Resources for reaching net zero in commercial horticultural production

Over recent months the spotlight has been on the Net Zero agenda. This has made commercial horticultural businesses increasingly focus on their own carbon footprint and how the industry can meet the UK government target of achieving a net zero economy by 2050; even more so the NFU target of 2040.

Proper assessment of carbon footprint is a key consideration in this journey, however, it is very involved and will not, on its own, provide recommendations for reduction of emissions to help reach the Net Zero goal. Carbon capture, renewable energy production, and improvements to productivity and land management will all help the farming sector reduce carbon emissions. But what does this practically mean for growers and maintaining a sustainable business?

Under the remit of the GrowSave project, AHDB has facilitated two recent sessions with NFU energy to explore the topic of Net Zero in the context of horticultural production, to provide more practical recommendations to help growers begin their journey towards the Net Zero target, and discuss the best options for carbon auditing tools for the horticultural industry.

The Taking steps towards Net Zero webinar, held in January 2021, examined the principles of net zero, the key considerations for carbon auditing, and some of the practical steps individual businesses can take in cutting carbon and reducing their emissions.

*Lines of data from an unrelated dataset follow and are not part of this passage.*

-- ==== Sys2Proof/Machine/Operands.lean ====
section
/-! DEFINITION. The fields of every data word the block interprets (30_encoding.md R58 to R68;
48_blitter_optional.md R129), each read at the place its layout gives. -/

namespace Sys2Proof.Machine

/-- The field of `n` bits whose lowest bit is `lo` (R11). -/
def field (w : Word) (lo n : Nat) : BitVec n :=
  w.extractLsb' lo n

/-- Bit `i` of a word (R11). -/
def bit (w : Word) (i : Nat) : Bool :=
  w.getLsbD i

/-! ## Tile descriptors -/

/-- What `DecodeTile` returns (41_tile_decoder.md R90). -/
structure TileDesc where
  romBase   : Nat
  colorBank : Byte
  depth     : Bool
  deriving DecidableEq, Repr

/-- `DecodeTile(d)` (R65, R90): the ROM address counts 32-byte units; `flipXY` and `blank` are not
read (R69). -/
def decodeTile (c : Config) (d : Word) : TileDesc :=
  { romBase   := (field d c.tileDesc.tileAddress 20).toNat * tileUnit
    colorBank := field d c.tileDesc.colorBank 8
    depth     := bit d c.tileDesc.depth }

/-! ## Tilemap registers -/

/-- The cell size of a tilemap, from word 0 of its set (R66). -/
def cellSize (c : Config) (t : Store) : Nat :=
  if bit (storeWord t 0) c.tregLayout.tileSizeFlag then 16 else 8

/-- The horizontal scroll, from word 2: unsigned (R66). -/
def scrollX (c : Config) (t : Store) : Int :=
  ((field (storeWord t 2) c.tregLayout.scrollX 12).toNat : Int)

/-- The vertical scroll, from word 2: unsigned (R66). -/
def scrollY (c : Config) (t : Store) : Int :=
  ((field (storeWord t 2) c.tregLayout.scrollY 12).toNat : Int)

/-! ## Sprite descriptors -/

/-- What `DecodeSprite` returns (41_tile_decoder.md R96). -/
structure SpriteDesc where
  xs       : Int
  ys       : Int
  flipXeff : Bool
  flipY    : Bool
  tile     : Nat
  colour   : Byte
  deriving DecidableEq, Repr

/-- `DecodeSprite(w0, w1)` (R67, R96): X is signed, Y is not, the X flip is inverted, the tile index
is halved. -/
def decodeSprite (c : Config) (w0 w1 : Word) : SpriteDesc :=
  { xs       := (field w0 c.sprLayout.xPos 12).toInt
    ys       := ((field w0 c.sprLayout.yPos 12).toNat : Int)
    flipXeff := !bit w0 c.sprLayout.xFlip
    flipY    := bit w0 c.sprLayout.yFlip
    tile     := (field w1 c.sprLayout.tileIndex 18).toNat / 2
    colour   := field w1 c.sprLayout.colorBank 8 }

/-! ## Pens -/

/-- The pen `pixel + (bank << shift)` (R68). At shift 8 it never overflows. -/
def bankedPen (pixel bank : Byte) (shift : Nat) : Pen :=
  pixel.setWidth 16 + (bank.setWidth 16 <<< shift)

/-- The high or the low nibble of a byte as a pen (R68; 41_tile_decoder.md R93). -/
def nibble (b : Byte) (high : Bool) : BitVec 4 :=
  if high then b.extractLsb' 4 4 else b.extractLsb' 0 4

/-! ## Brightness words -/

/-- The `enable` bit of a brightness word (R63). -/
def brtEnable (v : Word) : Bool :=
  bit v 31

/-- The 4-bit level of a brightness word (R63). -/
def brtLevel (v : Word) : BitVec 4 :=
  field v 27 4

/-- The palette bank a brightness word selects (R63). -/
def brtBank (v : Word) : BitVec 1 :=
  field v 26 1

/-- A written level as a contrast numerator (10_state.md R31). -/
def levelNumerator (level : BitVec 4) : Fin 17 :=
  ⟨level.toNat, Nat.lt_trans level.isLt (by decide)⟩

/-! ## Blitter registers -/

/-- A field of the blitter registers (48_blitter_optional.md R129). -/
def bltField (regs : Store) (f : BltField) (n : Nat) : BitVec n :=
  field (storeWord regs f.word.toNat) f.lo n

/-- The cursor a start loads from the registers (48_blitter_optional.md R132): a line is 128 words. -/
def startCursor (c : Config) (regs : Store) : BltCursor :=
  { src      := (bltField regs c.bltRegLayout.src 32).toNat
    col0     := bltField regs c.bltRegLayout.col 7
    col      := bltField regs c.bltRegLayout.col 7
    lineBase := (bltField regs c.bltRegLayout.line 8).toNat * 128
    tm       := bltField regs c.bltRegLayout.tm 2
    odd      := bltField regs c.bltRegLayout.odd 1 = 1 }

end Sys2Proof.Machine
end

The NFU Energy team highlighted some key steps you can take:

  • Firstly, check your understanding - what is net zero? Familiarise yourself with the Greenhouse Gas Protocol and the scopes for monitoring carbon emissions
  • Know what you’re dealing with in your business – make a list of all your inputs that can be emissions sources, e.g. fertiliser, pesticides, growing media, water, packaging etc
  • Make a start somewhere! Energy is one of the biggest considerations for protected cropping growers – you know how much energy you are using (fuel and electricity), so quantify and record it and then consider how to streamline your use
  • Start asking for the carbon credentials of the businesses and products that are part of your supply chain and consider alternatives for the highest emitting ones where possible.
    Overall, understand the principles, measure your activity, reduce your inputs, increase efficiencies, and then consider measures to offset your carbon emissions.

In the follow-up podcast Growsave-ing carbon? Net zero and what it means for horticultural production, NFU energy and Neame Lea (an ornamentals growing business), explored the topic of reaching the carbon emissions targets further. With increasing pressures from retailers and consumers, which are likely to only intensify in the coming years, as well as their own motivation to operate in a way that is as environmentally conscious as possible, Neame Lea decided to get on the front foot and took an opportunity to collaborate with Leeds University to carbon audit their business. Neame Lea discuss their rationale for their proactive approach to the challenge of net zero and their hope to develop horticulture specific carbon auditing tool, which could benefit the wider industry.  

For protected horticultural production, energy consumption remains the dominant part of growers’ carbon emissions, so Jon Swain (NFU energy) delves into this issue further during his session the Protected vine crops industry highlights webinar. He specifically discusses the latest thinking and challenges around reducing carbon emissions from energy requirements, especially in the context of electricity grid decarbonisation and reduced support for renewable heat. The recordings will shortly be available via the events archive.